Its ok if as suggested have far them away from the goats. There has been cases of goats getting too close and being stung multiple times. One little one got stuck in the fence..the stings were so many he nearly died of anaphylactic shock. Keep epinephrine handy or a bottle of Benadryl on hand.


----------



## MidnightRavenFarm (Jun 4, 2020)

We just got Italian bees and they are so docile. They don’t bug the chickens or the goats. They will come sit on your hand


----------



## MissMiniNubian (Jan 20, 2021)

MidnightRavenFarm said:


> We just got Italian bees and they are so docile.
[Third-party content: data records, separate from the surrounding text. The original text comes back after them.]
-- ==== Sys2Proof/Machine/Read.lean ====
section
/-! DEFINITION. The read path: translation, decode, the retry ladder, rebuild and constant-time release (R88, R166 to R173, R189
to R197, R209, R299). -/

namespace Sys2Proof.Machine

/-- Zones that an I/O command's extent touches: their home masts. -/
def State.homesOf (s : State) (nsid lba count : Nat) : List Nat :=
  match s.ns? nsid with
  | none => []
  | some n =>
    if n.conv then [n.chome]
    else
      let zs := max 1 (n.zoneSize s.profile)
      dedupN ([lba / zs, (lba + count - 1) / zs].map fun zi => (n.zone zi).home)

/-- TRANSLATION (R166): the home masts of a fetched read return the positions of its blocks; a home mast that is not active returns
nothing. -/
def execTranslation (id : Nat) (s : State) : Res :=
  .next <|
    match s.cmd? id with
    | none => s
    | some c =>
      match readExtent c.op with
      | none => s
      | some e =>
        if (s.homesOf c.nsid e.slba e.nlb).all fun m => (s.mast m).state == .active then
          s.modCmd id fun c => { c with translated := true }
        else s

/-! ## Tracked offsets (R172, R173) -/

/-- The member whose block a read position uses: segment, member index, erase block. -/
def State.memberAt (s : State) (nsid lba : Nat) : Option (Segment × Nat × Nat) :=
  match s.viewOf nsid lba with
  | .media q row unit => (s.seg? q).map fun g =>
      let m := memberOf g.width unit row
      (g, m, g.members.getD m 0)
  | _ => none

def State.setBlockAt (s : State) (id index : Nat) (f : RBlock → RBlock) : State :=
  s.modCmd id fun c => { c with blocks := c.blocks.modify index f }

/-- The contents of a block were read and opened (R168): it is served, after its protection information checks. -/
def State.serveAt (s : State) (c : Cmd) (index : Nat) (b : RBlock) : State :=
  let e := (readExtent c.op).getD { slba := 0, nlb := 0 }
  (s.setBlockAt c.id index fun x => x.serve (s.piCheck e b.nsid b.lba)).finishRead c.id

/-- A block that step 5 could not recover (R169): it is entered in the ledger, and the command completes when that is durable. -/
def State.unrecovered (s : State) (c : Cmd) (index : Nat) (b : RBlock) : State :=
  let gen := match s.memberAt b.nsid b.lba with | some (g, _, _) => g.gen | none => 0
  ((s.readLoss c b 1 b.glun gen).setBlockAt c.id index fun x => x.fail 0x281).finishRead c.id

/-- A tag failure on a block that passed checks 1 to 3 (R168, R299). -/
def State.tagFailed (s : State) (c : Cmd) (index : Nat) (b : RBlock) : State :=
  let ref := match s.block? b.nsid b.lba with | some x => x.keyRef | none => 0
  let owner := (s.keys.slots.find? (·.keyRef == ref)).bind (·.owner)
  let s := (s.raise 596 2 2 [b.nsid, ref, b.lba] (owner.getD 0xFFFF)).modFn c.fn fun f =>
    { f with counters := { f.counters with tagFailures := f.counters.tagFailures + 1 } }
  (s.setBlockAt c.id index fun x => x.fail 0x785).finishRead c.id

/-- The bursts of a block's present step have run (R171). -/
def RBlock.arrived (b : RBlock) (frame : Nat) : Bool := b.planned && decide (b.burst ≤ frame)
/-- The present step reads members other than the target, for a rebuild. -/
def RBlock.rebuilds (b : RBlock) : Bool := b.reads.any (· != b.glun)
/-- The target's part of the present step, or its rebuild, has failed; with nothing left of it the step has failed, as of the frame of its last
data-out burst (R171). -/
def RBlock.failTarget (b : RBlock) : RBlock :=
  { b with tried := true, failedAt := if ! b.rebuilds || b.rebuilt then max 1 b.burst else 0 }
def RBlock.failRebuild (b : RBlock) : RBlock :=
  { b with rebuilt := true, failedAt := if ! b.reads.contains b.glun || b.tried then max 1 b.burst else 0 }
/-- The condition of the stripe sets that bounded reads still read has become worse in this frame (R194): each of them has the bound of the
new condition from now on, or none. -/
def State.recheckBounds (s : State) : State :=
  let due := s.io.cmds.filter fun c => c.phase == .running && c.bounded && c.cond != 0
  each due (fun s c =>
    let segs := (c.blocks.filter (·.phase == 0)).filterMap fun b => (s.memberAt b.nsid b.lba).map (·.1)
    let new := s.readBound c.cls segs
    let e := maxOf (segs.map fun g => s.setErasures g.width g.g g.l)
    if segs.isEmpty then s
    else if new == 0 then s.modCmd c.id fun c => { c with cond := 0, bound := 0, xCondition := true }
    else if c.cond < new || decide (c.condE < e) then
      s.modCmd c.id fun c => { c with cond := new, condE := e, bound := s.clk.frame - c.arrival + new, xCondition := true }
    else s) s

/-- What the decode of one member's block reports (R168, R172, R209): the tracked offsets of its erase block, an identity that does not match,
and whether the erase block becomes a rewrite candidate. -/
def State.memberDecoded (s : State) (g : Segment) (q step nsid lba : Nat) (res : DecodeEnd) : State :=
  let s := match res with
    | .ok bits refs =>
      let s := s.memberTracked g q refs
      if decide (s.profile.rewriteBits < bits) then s.candidate g.seq q else s
    | .identity => (s.memberTracked g q []).raise 595 1 2 [nsid, lba, 0]
    | .ldpc | .crc | .tag => s.memberTracked g q []
  if decide (2 ≤ step) then s.candidate g.seq q else s

/-- READ_DECODE (R168, R171, R172, R209): the result of reading a block from its member at its present step, by the checks in order, once its
bursts have run. Nothing that comes from an erased member is used (R36, R38). -/
def execReadDecode (id index : Nat) (res : DecodeEnd) (s : State) : Res :=
  .next <|
    match (s.cmd? id).bind fun c => (c.blocks[index]?).map fun b => (c, b) with
    | none => s
    | some (c, b) =>
      if (c.phase != .running && c.phase != .squashed) || b.phase != 0 || decide (3 < b.step) || b.failedAt != 0 || b.tried ||
          ! b.reads.contains b.glun || ! b.arrived s.clk.frame || s.lunErased b.glun then s
      else
        let s := match s.memberAt b.nsid b.lba with
          | some (g, m, _) => s.memberDecoded g m b.step b.nsid b.lba res
          | none => s
        if c.phase == .squashed then (s.setBlockAt id index fun x => { x with phase := 2 }).dropSquashed id
        else match res with
        | .ok _ _ => s.serveAt c index b
        | .ldpc | .crc => s.setBlockAt id index RBlock.failTarget
        | .identity =>
          s.setBlockAt id index fun x => { x.failTarget with step := if c.bounded && x.step == 1 then 1 else max x.step 3 }
        | .tag => s.tagFailed c index b

/-- Another contracted read or reservation is outstanding on a LUN (R177). -/
def State.otherOn (s : State) (id glun : Nat) : Bool :=
  s.io.cmds.any fun c => c.id != id && c.cls != .c && (c.phase == .running || c.phase == .squashed) &&
    c.blocks.any (·.holds glun)
/-- The step that follows a failed one (R169, R170, R190): in ladder order, for an erased target the rebuild and then the deep rebuild; the
rounds of a bounded read contain step 4. -/
def State.nextStep (s : State) (c : Cmd) (b : RBlock) (erased : Bool) : Nat :=
  let n := if erased then max 4 (b.step + 1) else if b.step == 2 && s.ctlValue ctlRetryDepth == 0 then 4 else b.step + 1
  if n == 4 && c.bounded then 5 else n
/-- The reads of a step, by LUN, one for each burst (R169): of the target, two more for the soft step and one for each retry entry; of the
other members, one for the rebuild; for the deep rebuild those of steps 2 and 3, of the members whose block is not held yet. -/
def State.stepReads (s : State) (g : Segment) (row m step : Nat) (b : RBlock) : List Nat :=
  let depth := s.ctlValue ctlRetryDepth
  if step ≤ 1 then [b.glun]
  else if step == 2 then [b.glun, b.glun]
  else if step == 3 then List.replicate depth b.glun
  else if step == 4 then s.rebuildLuns g row m
  else (List.range g.width).flatMap fun q =>
    if q == m || (s.rowErasures g row).contains q || b.got.contains (s.memberGlun g q) then []
    else List.replicate (2 + depth) (s.memberGlun g q)
/-- LADDER_STEP (R169 to R171, R177, R190): the next step of a block whose step failed, no earlier than the third frame after its last burst.
A class B read's reservations become reads, with a soft step on the target when no other contracted read is outstanding there; otherwise
a contracted soft step waits. Steps 2 and later of the target make its member a rewrite candidate, and the step's reads are charged to the
function. After step 5 the block is unrecovered. -/
def execLadderStep (id index : Nat) (s : State) : Res :=
  .next <|
    match (s.cmd? id).bind fun c => (c.blocks[index]?).map fun b => (c, b) with
    | none => s
    | some (c, b) =>
      if c.phase != .running || b.phase != 0 || b.failedAt == 0 || decide (s.clk.frame < b.failedAt + 3) then s
      else if 5 ≤ b.step then s.unrecovered c index b
      else match s.memberAt b.nsid b.lba with
      | none => s
      | some (g, m, _) =>
        let row := match s.block? b.nsid b.lba with | some x => x.row | none => 0
        let erased := (s.rowErasures g row).contains m
        let second := ! b.reserves.isEmpty
        let alone := ! s.otherOn id b.glun
        let step := if second then (if alone then 2 else b.step) else s.nextStep c b erased
        if ! second && step == 2 && c.cls != .c && ! alone then s
        else
          let reads := if second then b.reserves ++ (if alone then [b.glun, b.glun] else []) else s.stepReads g row m step b
          let cost : Cost := { units := 0, ports := s.portsOf (c.cls != .c) 1 reads }
          let s := s.modFn c.fn fun f => f.charge cost s.portN
          let past := c.bounded && ! second
          let s := if decide (2 ≤ step) && reads.contains b.glun then s.candidate g.seq m else s
          (s.modCmd id fun c => { c with xLadder := c.xLadder || past }).setBlockAt id index fun x => x.beginStep step s.clk.frame reads

/-- LUNs of the other members whose block is there for a rebuild: held, or read in the present step and decoded, and not erasures (R88, R168). -/
def State.intactOf (s : State) (g : Segment) (row m : Nat) (b : RBlock) (members : List (Nat × DecodeEnd)) : List Nat :=
  ((List.range g.width).filter fun q => q != m && ! (s.rowErasures g row).contains q && (b.got.contains (s.memberGlun g q) ||
    (b.reads.contains (s.memberGlun g q) && members.any fun x => x.1 == q && (match x.2 with
      | .ok _ _ => true
      | .ldpc | .crc | .identity | .tag => false)))).map (s.memberGlun g)
/-- The mast whose cipher engine opens a unit of a LUN (R25): its own, or where that is not active the lowest-numbered active one. -/
def State.opener (s : State) (glun : Nat) : Option Nat :=
  if (s.mast (mastOfLun glun)).state == .active then some (mastOfLun glun) else s.lowestActive
/-- Symbols that the rebuild needs (R88): k, and one more to check the result against unless it is the last possible path: in a bounded round,
in the deep rebuild, or where the step read no more. -/
def rebuildNeeds (g : Segment) (c : Cmd) (b : RBlock) : Nat :=
  let k := dataOf g.width
  if c.bounded || 5 ≤ b.step || (dedupN (b.reads.filter (· != b.glun))).length ≤ k then k else k + 1
/-- REBUILD (R24 to R26, R84, R88, R168, R169, R189, R190): once the bursts have run, the stripe engine decodes a block by erasures from the
blocks of the other members that the step read, which `members` reports; the check against the symbol left over, the CRC-64, the identity
and, in the engine that opens it, the GCM tag decide. In a class A round it follows the failure of the target. -/
def execRebuild (id index : Nat) (members : List (Nat × DecodeEnd)) (result : RebuildEnd) (s : State) : Res :=
  .next <|
    match (s.cmd? id).bind fun c => (c.blocks[index]?).map fun b => (c, b) with
    | none => s
    | some (c, b) =>
      match s.memberAt b.nsid b.lba with
      | none => s
      | some (g, m, _) =>
        let row := match s.block? b.nsid b.lba with | some x => x.row | none => 0
        let hedge := c.bounded && c.cls == .a && b.step == 1 && b.reads.contains b.glun && ! b.tried
        if (c.phase != .running && c.phase != .squashed) || b.phase != 0 || b.failedAt != 0 || b.rebuilt || ! b.rebuilds || hedge ||
            ! b.arrived s.clk.frame || (s.opener b.glun).isNone then s
        else
          let intact := s.intactOf g row m b members
          let read := members.filter fun x => decide (x.1 < g.width) && x.1 != m && b.reads.contains (s.memberGlun g x.1)
          let s := each read (fun s x => s.memberDecoded g x.1 (if b.step == 5 then 2 else 1) b.nsid b.lba x.2) s
          if c.phase == .squashed then (s.setBlockAt id index fun x => { x with phase := 2 }).dropSquashed id
          else if decide (rebuildNeeds g c b ≤ intact.length) && result == .ok then s.serveAt c index b
          else if decide (rebuildNeeds g c b ≤ intact.length) && result == .tag then s.tagFailed c index b
          else
            let s := if result == .identity then s.raise 595 1 2 [b.nsid, b.lba, 0] else s
            s.setBlockAt id index fun x => { x.failRebuild with
              got := intact, step := if ! c.bounded && x.step == 1 then 0 else x.step }

/-- Data that a command writes to host memory when it is delivered. -/
def State.dataOfCmd (s : State) (c : Cmd) : List HostBlock := if isRead c.op then (s.readResult c).2.1 else []

/-- CONSTANT_TIME_RELEASE (R196, R197): in a release frame the ready command's data go out and its completion follows; completions
with m > 1 are counted. What waits when constant-time completion is turned off goes out at once. -/
def execConstantTimeRelease (id : Nat) (s : State) : Res :=
  .next <|
    match s.cmd? id with
    | none => s
    | some c =>
      let k := (s.fn c.fn).contract
      let t := s.tEffect k
      if c.phase != .ready || c.sq == 0 || (s.delays c && ! constFrame c.arrival t s.clk.frame) then s
      else
        let s := if s.delays c && 1 < constM c.arrival t s.clk.frame then
            s.modFn c.fn fun f => { f with counters := { f.counters with late := f.counters.late + 1 } }
          else s
        s.deliver id (s.dataOfCmd c)

/-! ## Ends of die operations -/

/-- DIE_OPERATION_END (R52, R53): a poll finds a die ready or failed, no earlier than its planned end on a port that takes plans; a suspended
operation, and one whose command and data have not all gone out, does not end. The die may have been busy for `late` cycles past its planned
end, and transfers repeated for `repeated` cycles: the port's later entries of this frame then run late by both. -/
def execDieOperationEnd (glun : Nat) (ok : Bool) (late repeated : Nat) (s : State) : Res :=
  let delay := late + repeated
  whenUnit (decide (glun < 1024)) <| .next <|
    match (s.lun glun).work with
    | none => if delay == 0 then s else s.delayEntries glun delay
    | some w =>
      if w.suspended || w.cmd || w.dataLeft != 0 || (s.takesPlans (portOfLun glun) && decide (s.clk.frame < w.plannedEnd)) then s else
      let s := s.modLun glun fun l => { l with work := none }
      let s := if delay == 0 then s else s.delayEntries glun delay
      match w.kind, ok with
      | .coarsePass, true | .finePass, true => s.passDone glun w
      | .coarsePass, false | .finePass, false => s.programFailed glun w.block w.ref1
      | .erase, true => s.eraseDone glun w.block
      | .erase, false => s.eraseFailed glun w.block
      | .pslcProgram, false => s.retire glun w.block 1
      | .pslcProgram, true | .read, _ | .pslcRead, _ | .reset, _ | .feature, _ => s

end Sys2Proof.Machine
end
They don’t bug the chickens or the goats. They will come sit on your hand
> View attachment 209276


Wow! That’s so cool!😃


----------



## MellonFriend (Aug 8, 2017)

Congratulations on becoming a beekeeper! You are going to love honey!

My sister's bee yard is right outside one of my goat pastures. The hives are facing away from the pasture so the goats aren't in the direct flight path of the bees.

If you are interested, my sister is on the forum Bee Master which has been a great help to her. She's also on the World Wide Beekeeping forum.


----------



## MissMiniNubian (Jan 20, 2021)

MellonFriend said:


> Congratulations on becoming a beekeeper! You are going to love honey!
> 
> My sister's bee yard is right outside one of my goat pastures. The hives are facing away from the pasture so the goats aren't in the direct flight path of the bees.
> 
> If you are interested, my sister is the forum Bee Master which has been a great help to her. She's also on the World Wide Beekeeping forum.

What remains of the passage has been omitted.